The battle over cars running on alternative fuel shifts up a gear this year. A record number of new models powered by electric batteries are due to be released in the coming months as manufacturers place their bets on greener solutions to petrol engines.

But two of the biggest carmakers, Toyota and Hyundai, are still driven by the belief that hydrogen will become a key source of clean energy for the future. That obsession with hydrogen fuel cell vehicles looks more justified now than it has sometimes appeared in the past.

Extreme volatility in natural gas prices in recent months and the need to find alternatives for Russian resources have renewed interest in the potential for hydrogen fuel. Large vehicles, such as trucks, need an alternative to battery electric power. The distances they travel mean electric alternatives require heavy batteries.

On the hydrogen-powered passenger car side, which is led by Toyota’s Mirai and Hyundai’s Nexo models, sales numbers are small, making up less than 0.1 per cent of global passenger car sales last year.
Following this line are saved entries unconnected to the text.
/-! ## State.onTap -/

@[simp] theorem State.onTap_pending (s : State) (f : Tap → Tap) : (s.onTap f).pending = s.pending := rfl
@[simp] theorem State.onTap_inReset (s : State) (f : Tap → Tap) : (s.onTap f).inReset = s.inReset := rfl
@[simp] theorem State.onTap_tiles (s : State) (f : Tap → Tap) : (s.onTap f).tiles = s.tiles := rfl
@[simp] theorem State.onTap_ports (s : State) (f : Tap → Tap) : (s.onTap f).ports = s.ports := rfl
@[simp] theorem State.onTap_loom (s : State) (f : Tap → Tap) : (s.onTap f).loom = s.loom := rfl
@[simp] theorem State.onTap_steward (s : State) (f : Tap → Tap) : (s.onTap f).steward = s.steward := rfl
@[simp] theorem State.onTap_net (s : State) (f : Tap → Tap) : (s.onTap f).net = s.net := rfl
@[simp] theorem State.onTap_out (s : State) (f : Tap → Tap) : (s.onTap f).out = s.out := rfl
@[simp] theorem State.onTap_periods (s : State) (f : Tap → Tap) : (s.onTap f).periods = s.periods := rfl
@[simp] theorem State.onTap_cycles (s : State) (f : Tap → Tap) : (s.onTap f).cycles = s.cycles := rfl
@[simp] theorem State.onTap_fresh (s : State) (f : Tap → Tap) : (s.onTap f).fresh = s.fresh := rfl
@[simp] theorem State.onTap_scans (s : State) (f : Tap → Tap) : (s.onTap f).scans = s.scans := rfl

/-! ## State.leaves -/

@[simp] theorem State.leaves_pending (s t : State) : (s.leaves t).pending = s.pending := rfl
@[simp] theorem State.leaves_inReset (s t : State) : (s.leaves t).inReset = false := rfl
@[simp] theorem State.leaves_tiles (s t : State) : (s.leaves t).tiles = t.tiles := rfl
@[simp] theorem State.leaves_ports (s t : State) : (s.leaves t).ports = t.ports := rfl
@[simp] theorem State.leaves_loom (s t : State) : (s.leaves t).loom = t.loom := rfl
@[simp] theorem State.leaves_steward (s t : State) : (s.leaves t).steward = t.steward := rfl
@[simp] theorem State.leaves_tap (s t : State) : (s.leaves t).tap = t.tap := rfl
@[simp] theorem State.leaves_net (s t : State) : (s.leaves t).net = t.net := rfl
@[simp] theorem State.leaves_out (s t : State) : (s.leaves t).out = t.out := rfl
@[simp] theorem State.leaves_periods (s t : State) : (s.leaves t).periods = t.periods := rfl
@[simp] theorem State.leaves_cycles (s t : State) : (s.leaves t).cycles = t.cycles := rfl
@[simp] theorem State.leaves_fresh (s t : State) : (s.leaves t).fresh = t.fresh := rfl
@[simp] theorem State.leaves_scans (s t : State) : (s.leaves t).scans = t.scans := rfl

/-! ## Tiles, ports, contexts and the steward -/

@[simp] theorem State.tile_leaves (s t : State) (n : Site) : (s.leaves t).tile n = t.tile n := rfl
@[simp] theorem State.port_leaves (s t : State) (n : PortIx) : (s.leaves t).port n = t.port n := rfl
@[simp] theorem State.ctx_leaves (s t : State) (n : StreamNo) : (s.leaves t).ctx n = t.ctx n := rfl

theorem State.tile_setTile (s : State) (n m : Site) (x : Tile) :
    (s.setTile n x).tile m = if m = n then x else s.tile m := by
  simp only [State.tile, State.setTile, Map.get_set, Fin.ext_iff]

@[simp] theorem State.tile_setTile_same (s : State) (n : Site) (x : Tile) : (s.setTile n x).tile n = x := by
  simp [State.tile_setTile]

theorem State.tile_setTile_ne (s : State) {n m : Site} (x : Tile) (h : m ≠ n) : (s.setTile n x).tile m = s.tile m := by
  simp [State.tile_setTile, h]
Vehicles running on batteries accounted for 10 per cent.

But for hydrogen-powered commercial vehicles — buses and trucks — growth has been much stronger than expected. Hyundai’s Xcient trucks have expanded market share rapidly since last year, on the roads in Germany, Switzerland, New Zealand and South Korea. Deliveries arrive in the US and Israel this year. In China, hydrogen fuel-cell vehicle sales, led by buses, nearly tripled last year.

The increase in sales in China draws parallels with trends in early electric car sales in the late 2000s. As China’s share of global electric car sales soared — from 26 per cent of global market share in 2015 to 57 per cent last year — costs of charging infrastructure, batteries and car prices have fallen steadily.

There is good reason for the take-up in hydrogen-powered vehicles. The latest Xcient trucks and the Mirai, for example, can travel more than 800km on a single charge. They can be charged in minutes. Prices are going down.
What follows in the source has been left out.